In the inky darkness of early morning, the SRT disembarked from their vehicles and split into groups. Two K-9 officers working with the team that morning were among those who took perimeter positions, while those on the entry team “stacked” behind the front door with ballistic shields and weapons drawn.

When the SRT knocked and announced they were there to execute a search warrant, Ludlow police records show that officers soon noticed a “male party” inside the house who appeared to be running away from the door. Right on cue, the “breachers” on the SRT team put their training to work, hammering away at front and rear doors of the home until officers could burst through to apprehend the subject.

His crime? Growing marijuana plants in a closet.

Among the damning evidence turned up in the ensuing search of the residence by Ludlow detectives were five issues of High Times magazine.

No weapons were recovered, suggesting that the warrant was low-risk and making it doubtful that a military-style operation was even needed.

Police Report of 2015 Ludlow Raid by Newspapers of New England on Scribd

Northeast of Springfield, across the Chicopee River, Ludlow is a leafy suburb known for its small-town feel and annual Portuguese festival. While it may have its share of drug problems, there is hardly any violent crime.

But when neighboring Springfield experienced a spike in robberies in the early 2000s, Ludlow Police decided this mill town of 21,000 needed another layer of protection.
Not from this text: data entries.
theorem State.flag_setFlag_bit (s : State) (k i j : Nat) (b : Bool) (h : j ≠ i) (w : j < 32) :
    (s.setFlag k i b).flag k j = s.flag k j := by
  rw [State.flag_eq_fld, State.flag_eq_fld, State.setFlag,
    State.fld_setFld_disj _ _ _ _ _ _ _ (Nat.le_refl i) w (by omega)]

theorem State.fld_setFlag_ne (s : State) (k q i hi lo : Nat) (b : Bool) (h : q ≠ k) :
    (s.setFlag k i b).fld q hi lo = s.fld q hi lo := State.fld_setFld_ne _ _ _ _ _ _ _ _ h

theorem State.fld_setFlag_disj (s : State) (k i hi lo : Nat) (b : Bool) (w : hi < 32) (d : hi < i ∨ i < lo) :
    (s.setFlag k i b).fld k hi lo = s.fld k hi lo := State.fld_setFld_disj _ _ _ _ _ _ _ (Nat.le_refl i) w d

theorem State.flag_setFld_ne (s : State) (k q hi lo v j : Nat) (h : q ≠ k) : (s.setFld k hi lo v).flag q j = s.flag q j := by
  rw [State.flag, State.reg_setFld_ne _ _ _ _ _ _ h, State.flag]

theorem State.flag_setFld_disj (s : State) (k hi lo v j : Nat) (h : lo ≤ hi) (w : j < 32) (d : j < lo ∨ hi < j) :
    (s.setFld k hi lo v).flag k j = s.flag k j := by
  rw [State.flag_eq_fld, State.flag_eq_fld, State.fld_setFld_disj _ _ _ _ _ _ _ h w d]

theorem State.fld_setReg_same (s : State) (k v hi lo : Nat) (w : hi < 32) : (s.setReg k v).fld k hi lo = bits v hi lo := by
  rw [State.fld, State.reg_setReg_same, bits_mod _ _ _ w]

theorem State.fld_setReg_ne (s : State) (k q v hi lo : Nat) (h : q ≠ k) : (s.setReg k v).fld q hi lo = s.fld q hi lo := by
  rw [State.fld, State.reg_setReg_ne _ _ _ _ h, State.fld]

theorem State.flag_setReg_ne (s : State) (k q v i : Nat) (h : q ≠ k) : (s.setReg k v).flag q i = s.flag q i := by
  rw [State.flag, State.reg_setReg_ne _ _ _ _ h, State.flag]

theorem State.fld_bump_ne (s : State) (k q hi lo : Nat) (h : q ≠ k) : (s.bump k).fld q hi lo = s.fld q hi lo :=
  s.fld_setReg_ne k q _ hi lo h

theorem State.flag_bump_ne (s : State) (k q i : Nat) (h : q ≠ k) : (s.bump k).flag q i = s.flag q i :=
  s.flag_setReg_ne k q _ i h

@[simp] theorem State.reg_noteD (s : State) (a b c d e f k : Nat) : (s.noteD a b c d e f).reg k = s.reg k := rfl
@[simp] theorem State.fld_noteD (s : State) (a b c d e f k hi lo : Nat) : (s.noteD a b c d e f).fld k hi lo = s.fld k hi lo := rfl
@[simp] theorem State.flag_noteD (s : State) (a b c d e f k i : Nat) : (s.noteD a b c d e f).flag k i = s.flag k i := rfl
@[simp] theorem State.reg_note (s : State) (a b c d k : Nat) : (s.note a b c d).reg k = s.reg k := rfl
@[simp] theorem State.fld_note (s : State) (a b c d k hi lo : Nat) : (s.note a b c d).fld k hi lo = s.fld k hi lo := rfl
@[simp] theorem State.flag_note (s : State) (a b c d k i : Nat) : (s.note a b c d).flag k i = s.flag k i := rfl
@[simp] theorem State.reg_put (s : State) (o : List HostOut) (k : Nat) : (s.put o).reg k = s.reg k := rfl
@[simp] theorem State.reg_memPut (s : State) (a : Nat) (b : List Byte) (k : Nat) : (s.memPut a b).reg k = s.reg k := rfl

/-- A register value fits 32 bits, if its reset value does. -/
theorem State.reg_mod (s : State) (k : Nat) (h : regReset k < 2 ^ 32) : s.reg k % 2 ^ 32 = s.reg k := by
  apply Nat.mod_eq_of_lt
  unfold State.reg
  split
  · exact BitVec.isLt _
  · exact h

/-- A field of n bits lies below 2^n. -/
theorem State.fld_lt (s : State) (k hi lo : Nat) : s.fld k hi lo < 2 ^ (hi + 1 - lo) := Nat.mod_lt _ (Nat.two_pow_pos _)

/-- After a reset of domains a register of a cleared one holds its reset value, every other its value. -/
theorem State.reg_clearRegs (s : State) (a b c d e : Bool) (k : Nat) :
    (s.clearRegs a b c d e).reg k = if domCleared a b c d e k then regReset k else s.reg k := by
  unfold State.reg State.clearRegs
  simp only
  rw [mapGet_filter (fun k => !domCleared a b c d e k)]
  by_cases h : domCleared a b c d e k <;> simp [h]

theorem State.fld_congr {s t : State} (h : t.regs = s.regs) (k hi lo : Nat) : t.fld k hi lo = s.fld k hi lo := by
  simp [State.fld, State.reg_congr h]

theorem State.flag_congr {s t : State} (h : t.regs = s.regs) (k i : Nat) : t.flag k i = s.flag k i := by
  simp [State.flag, State.reg_congr h]

end Sys2Proof.Machine
end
So, it established a Special Response Team, or SRT. Although it doesn’t have an armored vehicle like many SWAT teams, Ludlow SRT has most of the other gear associated with tactical operations. In 2015, a $50,000 grant from the Department of Justice was used to outfit the team with ballistic shields, helmets, and body armor.

Like most SWAT (Special Weapons And Tactics) teams in the country, Ludlow’s is part-time with officers splitting their duties between SRT and patrol. Since the SRT is rarely used — in over a decade it has been activated an average of just once or twice per year — tactical officers gain most of their experience through training. As recommended by the standards of the National Tactical Officer Association (NTOA), each Ludlow SRT team member spends roughly 5 percent of their on-duty time, or 16 hours per month, training for tactical operations.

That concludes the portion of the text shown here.